I looks like had forgotten deallocate the future in the resource destructor

nickva commented 2 years ago

Wonder if this would fix it https://github.com/apache/couchdb-erlfdb/pull/50 ?

leonardb commented 2 years ago

@nickva I'll patch my local branch and test now

leonardb commented 2 years ago

It seems to resolve the mutex issue.

Just ran into a bit of oddness when I tried to load it up a bit though. (using same funs from earlier)

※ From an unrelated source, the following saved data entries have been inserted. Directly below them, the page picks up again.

/-! ### Witnesses: states and operands that meet the hypotheses of the statements -/

theorem test_witness_DecodeAndEncodeAgree :
    (Instr.encode 0#8 0#8 0#8 (-32768)).wellFormed = true ∧ decode 0x0302000000000000#64 = .command (.readCmd 2#8) := by decide
theorem test_witness_IgnoredBitsHaveNoEffect :
    decode 0x0302000000000000#64 = .command (.readCmd 2#8) ∧
    0x0302FFFFFFFFFFFF#64 &&& usedMask (formatOf (.readCmd 2#8)) = 0x0302000000000000#64 &&& usedMask (formatOf (.readCmd 2#8)) := by
  decide
theorem test_witness_OpcodeSelectsCommandAndOperands :
    (0x00FFFFFFFFFFFFFF#64).toNat / 2 ^ 56 = 0x00 ∧ (0x0100000000000000#64).toNat / 2 ^ 56 = 0x01 ∧
    (0x02FFFFFFFFFFFFFF#64).toNat / 2 ^ 56 = 0x02 ∧ (0x0300000000000000#64).toNat / 2 ^ 56 = 0x03 ∧
    (0x04FFFFFFFFFFFFFF#64).toNat / 2 ^ 56 = 0x04 ∧ (0x0500000000000000#64).toNat / 2 ^ 56 = 0x05 ∧
    (0x06FFFFFFFFFFFFFF#64).toNat / 2 ^ 56 = 0x06 ∧ (0x1000000000000000#64).toNat / 2 ^ 56 = 0x10 ∧
    (0x11FFFFFFFFFFFFFF#64).toNat / 2 ^ 56 = 0x11 ∧ (0x1200000000000000#64).toNat / 2 ^ 56 = 0x12 := by decide
theorem test_witness_ReservedOpcodesAreRefused :
    (0x07FFFFFFFFFFFFFF#64).toNat / 2 ^ 56 = 0x07 ∧ (0x0F00000000000000#64).toNat / 2 ^ 56 = 0x0F ∧
    (0x1300000000000000#64).toNat / 2 ^ 56 = 0x13 ∧ (0xFFFFFFFFFFFFFFFF#64).toNat / 2 ^ 56 = 0xFF := by decide
theorem test_witness_StepRunsTheIssuedCommand :
    legalConfig State.reset.cfg = true ∧
    (State.reset.withFetchWord 64 0x0502000000000000).pending = .command 0x0502000000000000#64 :: [] ∧
    decode 0x0502000000000000#64 = .command (.respRead 2#8) ∧ (Instr.respRead 2#8).wellFormed = true ∧
    decode 0x1300000000000000#64 = .reservedOpcode 0x13#8 := by decide
theorem test_witness_CommandsRunInTheOrderIssued :
    legalConfig State.reset.cfg = true ∧ ∀ i ∈ [Instr.encode 1#8 2#8 3#8 32767, .decodeValue], i.wellFormed = true := by decide
theorem test_witness_AppliedResetKeepsTheConfiguration :
    legalConfig State.reset.cfg = true ∧ ({ State.reset with pending := [.reset] } : State).pending = .reset :: [] := by decide
theorem test_witness_ResetStateIsThatOfAngleZero :
    legalConfig (settings 1 .normalized) = true ∧ (settings 1 .normalized).hrMap = .normalized ∧
    legalConfig (settings 65535 .literal) = true ∧ (settings 65535 .literal).hrMap = .literal := by decide
theorem test_witness_TimerTopIsTheRoundedQuotient :
    0 < Config.illustrative.clockHz ∧ 0 < Config.illustrative.prescaler ∧ 0 < Config.illustrative.pwmFreqHz := by decide
theorem test_witness_IllegalConfigurationsAreRefused :
    ¬(0 < (settings 0 .normalized).clockHz) ∧
    ¬(roundQ (((settings 65536 .normalized).clockHz : ℚ) /
      (((settings 65536 .normalized).prescaler : ℚ) * ((settings 65536 .normalized).pwmFreqHz : ℚ))) ≤ 65535) ∧
    (0 < (settings 65535 .normalized).clockHz ∧
      1 ≤ roundQ (((settings 65535 .normalized).clockHz : ℚ) /
        (((settings 65535 .normalized).prescaler : ℚ) * ((settings 65535 .normalized).pwmFreqHz : ℚ))) ∧
      roundQ (((settings 65535 .normalized).clockHz : ℚ) /
        (((settings 65535 .normalized).prescaler : ℚ) * ((settings 65535 .normalized).pwmFreqHz : ℚ))) ≤ 65535) := by
  norm_num [settings, roundQ]
theorem test_witness_StepsAnswerNext : ∃ t, step (State.reset.withFetchWord 64 0x1200000000000000) = .next t := ⟨_, rfl⟩
theorem test_witness_EncodedValueIsRecovered :
    (-32768 : ℤ) ≤ -32768 ∧ (32767 : ℤ) ≤ 32767 ∧ ∀ a b c v, Instr.encode a b c v ∉ [Instr.nop, .respWrite 0#8 1#8] := by simp
theorem test_witness_buffer_offsets : (7#8 : Byte).toNat < 8 ∧ 8 ≤ (8#8 : Byte).toNat := by decide
theorem test_witness_PingCheckComparesByteZero :
    Memory.read (State.reset.setRsp [(0, 0x50#8)]).rsp 0 = (State.reset.setRsp [(0, 0x50#8)]).cfg.pingMarker ∧
    Memory.read State.reset.rsp 0 ≠ State.reset.cfg.pingMarker := by decide
theorem test_witness_PatternsHaveTheirExactValue :
    (expField 0x7FC00000#32 = 255 ∧ fracField 0x7FC00000#32 ≠ 0) ∧
    (expField 0x7F800000#32 = 255 ∧ fracField 0x7F800000#32 = 0 ∧ signBit 0x7F800000#32 = 0) ∧
    (expField 0xFF800000#32 = 255 ∧ fracField 0xFF800000#32 = 0 ∧ signBit 0xFF800000#32 = 1) ∧
    expField 0x7F7FFFFF#32 ≠ 255 ∧ expField 0x00000001#32 ≠ 255 := by decide
theorem test_witness_SetAngleWritesTheRuledDuty : acceptsAngle 0x43340000#32 ∧ ¬acceptsAngle 0x43340001#32 := by
  norm_num [acceptsAngle, finiteValue, expField, fracField, signBit]
theorem test_witness_valid_units :
    (0 : ℤ) ≤ 180 * (unitsPerDegree : ℤ) ∧ (0 : ℤ) < 180 * (unitsPerDegree : ℤ) := by decide
theorem test_witness_NormalizedDutyIsBoundedAndMonotone :
    legalConfig (settings 1 .normalized) = true ∧ legalConfig (settings 65535 .normalized) = true ∧
    timerTop (settings 65535 .normalized) = 65535 := by decide
theorem test_witness_WorkedAnglesGiveTheirDuties :
    legalConfig State.reset.cfg = true ∧ State.reset.cfg.hrMap = .normalized ∧ timerTop State.reset.cfg = 20000 := by decide
theorem test_witness_LiteralMappingFitsOnlyNearNinetyDegrees :
    (State.resetWith (settings 20000 .literal)).cfg.hrMap = .literal ∧
    timerTop (State.resetWith (settings 20000 .literal)).cfg = 20000 ∧ validAngle 0x00000000#32 = some 0 ∧ hrRaw 0 < 0 ∧
    validAngle 0x42B90000#32 = some (185 * 2 ^ 148) ∧ 835 < hrRaw (185 * 2 ^ 148) := by decide
theorem test_witness_ReadDutyReadsTheChannel :
    (0#8 : Byte).toNat = 0 ∧ (1#8 : Byte).toNat = 1 ∧ (2#8 : Byte).toNat = 2 ∧ (3#8 : Byte).toNat = 3 ∧ 4 ≤ (4#8 : Byte).toNat ∧
    4 ≤ (255#8 : Byte).toNat := by decide
theorem test_witness_CommandsKeepToTheAccessMatrix :
    (∃ t, exec (.readCmd 7#8) State.reset = .next t) ∧ Cell.cmd 7 ∉ writeCells (.readCmd 7#8) ∧
    (∀ c ∈ readCells (.readCmd 7#8), cellValue c State.reset = cellValue c (State.reset.setRsp [(0, 1#8)])) ∧
    Cell.res ∈ writeCells (.readCmd 7#8) := ⟨⟨_, rfl⟩, by decide, by decide, by decide⟩
theorem test_witness_OnlyTheNamedCommandsChangeEachRegister :
    nextField (stepWord 0x0141016100000001) (fun t => t.cmd != State.reset.cmd) = some true ∧
    nextField (stepWord 0x0407000000000001) (fun t => t.rsp != State.reset.rsp) = some true ∧
    nextField (stepWord 0x1000000042B40000) (fun t => t.cmp0 != State.reset.cmp0) = some true ∧
    nextField (stepWord 0x1001000042B40000) (fun t => t.cmp1 != State.reset.cmp1) = some true ∧
    nextField (stepWord 0x1002000042B40000) (fun t => t.cmp2 != State.reset.cmp2) = some true ∧
    nextField (stepWord 0x1003000042B40000) (fun t => t.cmp3 != State.reset.cmp3) = some true ∧
    nextField (stepWord 0x1200000000000000) (fun t => t.res != State.reset.res) = some true := by decide
theorem test_witness_read_commands : Cell.res ∈ writeCells .readTop ∧ Cell.res ∈ writeCells (.readCmd 255#8) := by decide
theorem test_witness_RepeatingACommandChangesNothingMore :
    ∃ t, exec (.setAngle 0#8 0x42B40000#32) State.reset = .next t ∧ t.draws = State.reset.draws ∧
      State.reset.cfg.hrMap = .normalized := ⟨_, rfl, rfl, rfl⟩
theorem test_witness_StepsKeepTheInvariant :
    Inv ((State.reset.setHrCmp .ch1 20000#16).withFetchWord 64 0x0400000000000006) ∧
    ∃ t, step ((State.reset.setHrCmp .ch1 20000#16).withFetchWord 64 0x0400000000000006) = .next t :=
  ⟨⟨rfl, rfl, by decide, ⟨rfl, rfl, rfl⟩, fun _ => by decide⟩, ⟨_, rfl⟩⟩

end Sys2Proof.Tests
end

section
/-! SUPPORT. What a step does with the host's next input, and O7. -/

namespace Sys2Proof.Machine

/-- Where the configuration is legal, a step is the host's next input carried out on the rest of its stream (R5, R71). -/
theorem step_of_pending_cons {s : State} {input : HostInput} {rest : List HostInput} (hl : legalConfig s.cfg = true)
    (hp : s.pending = input :: rest) : step s = runInput input (s.setPending rest) := by
  simp only [step, runIfLegal, hl, if_true, runNextInput, hp]

/-- A word that decodes to a command runs as that command (R5). -/
theorem runWord_of_command {w : CommandWord} {i : Instr} (hd : decode w = .command i) (s : State) :
    runWord w s = exec i s := by
  simp only [runWord, hd]

/-- A word with a reserved opcode is refused in every state (R49). -/
theorem runWord_of_reservedOpcode {w : CommandWord} {op : Byte} (hd : decode w = .reservedOpcode op) (s : State) :
    runWord w s = .refused (.reservedOpcode op) := by
  simp only [runWord, hd]

/-- Settles O7: the step is `runWord` of the issued word, which the decoder's two answers determine. -/
theorem stepRunsTheIssuedCommand : Obligations.StepRunsTheIssuedCommand := by
  intro s w rest hl hp
  have hstep : step s = runWord w (s.setPending rest) := step_of_pending_cons hl hp
  constructor
  · intro i hd _
    exact hstep.trans (runWord_of_command hd _)
  · intro op hd
    exact hstep.trans (runWord_of_reservedOpcode hd _)

end Sys2Proof.Machine
end

section
/-! SUPPORT. What a command does to the state, by the kind of its effect, and to each register. -/

namespace Sys2Proof.Machine

open Sys2Proof.Safety

/-- `CommandEffect s i t`: the ways the command `i` can take the state `s` to `t` (R21), one per kind of register written. -/
inductive CommandEffect (s : State) : Instr → State → Prop where
  /-- Nothing is written: NOP, a write past the buffer's end (R26), an ignored angle (R72), an absent channel (R50). -/
  | unchanged (i : Instr) : CommandEffect s i s
  /-- `RES` is written, after at most one free value has been taken (R11, R24). -/
  | result {i : Instr} (hi : Cell.res ∈ writeCells i) (v : Half) {n : Nat} (hn : n = s.draws ∨ n = s.draws + 1) :
      CommandEffect s i { s with res := v, draws := n }
  /-- The command frame is replaced whole (R12, R56). -/
  | frame (tool toolId function : Byte) (value : Int) : CommandEffect s (.encode tool toolId function value)
      (s.setCmd (Memory.ofBytes (commandFrame tool toolId function (bits16 value))))
  /-- One byte of the response frame is written (R13, R61). -/
  | response {off : Byte} (hoff : off.toNat < 8) (data : Byte) : CommandEffect s (.respWrite off data)
      (s.setRsp (Memory.write s.rsp off.toNat data))
  /-- A high-resolution duty is written, after at most one free value has been taken (R14, R72, R75). -/
  | duty {ch : Byte} {p : Pattern32} {k : Int} {c : HrChannel} (hp : validAngle p = some k) (hc : channelOf ch = .hr c)
      {n : Nat} (hn : n = s.draws ∨ n = s.draws + 1) :
      CommandEffect s (.setAngle ch p) (State.setHrCmp { s with draws := n } c (hrDuty k s).1)
  /-- The 8-bit duty is written (R14, R77). -/
  | duty8 {ch : Byte} {p : Pattern32} {k : Int} (hp : validAngle p = some k) (hc : channelOf ch = .eightBit) :
      CommandEffect s (.setAngle ch p) (s.setCmp3 (BitVec.ofInt 8 (duty8 k)))

/-- A buffer read into `RES`, as an effect of a command whose row writes `RES`. -/
theorem readToRes_effect {i : Instr} (hi : Cell.res ∈ writeCells i) (b : Buffer) (a : Nat) (s : State) :
    CommandEffect s i (readToRes b a s) := by
  by_cases h : a < frameCapacity
  · rw [readToRes_inside b s h]
    exact .result hi _ (.inl rfl)
  · rw [readToRes_outside b s h]
    exact .result hi _ (.inr rfl)

/-- A valid angle on any channel. -/
theorem setChannel_effect {ch : Byte} {p : Pattern32} {k : Int} (hp : validAngle p = some k) (s : State) :
    CommandEffect s (.setAngle ch p) (setChannel (channelOf ch) k s) := by
  cases hc : channelOf ch with
  | hr c =>
    simp only [setChannel]
    rcases hrDuty_state k s with h | h <;> rw [h]
    · exact .duty hp hc (.inl rfl)
    · exact .duty hp hc (.inr rfl)
  | eightBit => exact .duty8 hp hc
  | absent => exact .unchanged _

/-- Every command has one of these effects. -/
theorem exec_effect {i : Instr} {s t : State} (h : exec i s = .next t) : CommandEffect s i t := by
  cases i with
  | nop =>
    cases h
    exact .unchanged _
  | encode tool toolId function value =>
    cases h
    exact .frame tool toolId function value
  | decodeValue | pingCheck | readDuty | readTop =>
    cases h
    exact .result (List.mem_singleton_self _) _ (.inl rfl)
  | readCmd | respRead =>
    cases h
    exact readToRes_effect (List.mem_singleton_self _) _ _ s
  | respWrite off data =>
    cases h
    by_cases hoff : off.toNat < frameCapacity
    · rw [memWriteRsp_inside data s hoff]
      exact .response hoff data
    · rw [memWriteRsp_outside data s hoff]
      exact .unchanged _
  | setAngle ch p =>
    simp only [exec, execSetAngle] at h
    split at h
    · cases h
      exact .unchanged _
    · rename_i k hp
      cases h
      exact setChannel_effect hp s

section
variable {i : Instr} {s t : State} (h : CommandEffect s i t)
include h

/-- R11: `RES` is written only by a command whose row of R21 writes it. -/
theorem CommandEffect.res_eq_or : t.res = s.res ∨ Cell.res ∈ writeCells i := by
  cases h with
  | result hi => exact .inr hi
  | duty => exact .inl (by simp)
  | unchanged | frame | response | duty8 => exact .inl rfl

/-- R12: `CMD` is written only by ENCODE, with the frame of R55. -/
theorem CommandEffect.cmd_eq_or : t.cmd = s.cmd ∨ ∃ tool toolId function value,
    i = .encode tool toolId function value ∧
      t.cmd = Memory.ofBytes (commandFrame tool toolId function (bits16 value)) := by
  cases h with
  | frame tool toolId function value => exact .inr ⟨tool, toolId, function, value, rfl, rfl⟩
  | duty => exact .inl (by simp)
  | unchanged | result | response | duty8 => exact .inl rfl

/-- R13: `RSP` is written only by RESP_WRITE at an offset of the buffer. -/
theorem CommandEffect.rsp_eq_or : t.rsp = s.rsp ∨ ∃ off data,
    i = .respWrite off data ∧ off.toNat < 8 ∧ t.rsp = Memory.write s.rsp off.toNat data := by
  cases h with
  | response hoff data => exact .inr ⟨_, data, rfl, hoff, rfl⟩
  | duty => exact .inl (by simp)
  | unchanged | result | frame | duty8 => exact .inl rfl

11> [[begin K = integer_to_binary(X,32), erlfdb:transactional(Db, fun(Tx) -> erlfdb:wait(erlfdb:get(Tx, K)) end) end || X <- lists:seq(10,1000)] || _Y <- lists:seq(1,500)].
../include/internal/ethr_mutex.h:656: Fatal error in ethr_mutex_lock(): Invalid argument (22)
                                                                                             Aborted (core dumped)
leonardb commented 2 years ago

@nickva Thank you for the quick patch. I've been running this on one of my nodes in production for 30 minutes to test and it looks good so far.

       erlfdb_nif =>
           #{binary => {124,132,0,0,0,0,0,0,0,0,0,0,0,0,0,0,0,0},
             driver_mutex => {117,8,0,0,0,0,0,0,0,0,0,0,0,0,0,0,0,0},
             driver_tid => {0,1,0,0,0,0,0,0,0,0,0,0,0,0,0,0,0,0},
             drv_binary => {152,3547,11,0,0,0,0,0,0,0,0,0,0,0,0,0,0,0},
             nif_internal => {0,0,0,124,0,0,0,0,0,0,0,0,0,0,0,0,0,0}},
nickva commented 2 years ago

11> [[begin K = integer_to_binary(X,32), erlfdb:transactional(Db, fun(Tx) -> erlfdb:wait(erlfdb:get(Tx, K)) end) end || X <- lists:seq(10,1000)] || _Y <- lists:seq(1,500)]. ../include/internal/ethr_mutex.h:656: Fatal error in ethr_mutex_lock(): Invalid argument (22) Aborted (core dumped)

This is an interesting one. Looks like a use after free perhaps?. Is it easy to reproduce? Wonder if it is a resource reference counting bug: a destructor is called, we are deallocating, then some thread tries to lock it. The error comes from:

static ETHR_INLINE void
ETHR_INLINE_MTX_FUNC_NAME_(ethr_mutex_lock)(ethr_mutex *mtx)
{
    int res = pthread_mutex_lock(&mtx->pt_mtx);
    if (res != 0)
    ETHR_FATAL_ERROR__(res);
}
leonardb commented 2 years ago

@nickva While I could easily reproduce earlier, I no longer can, so guess it may have just been an artifact of a bad build which somehow caused an issue.

If I run into it again and can reproduce I'll open a separate issue.

nickva commented 2 years ago

@leonardb thanks for double-checking!

nickva commented 2 years ago

Merged the fix. If let us know @leonardb if you find any more issues!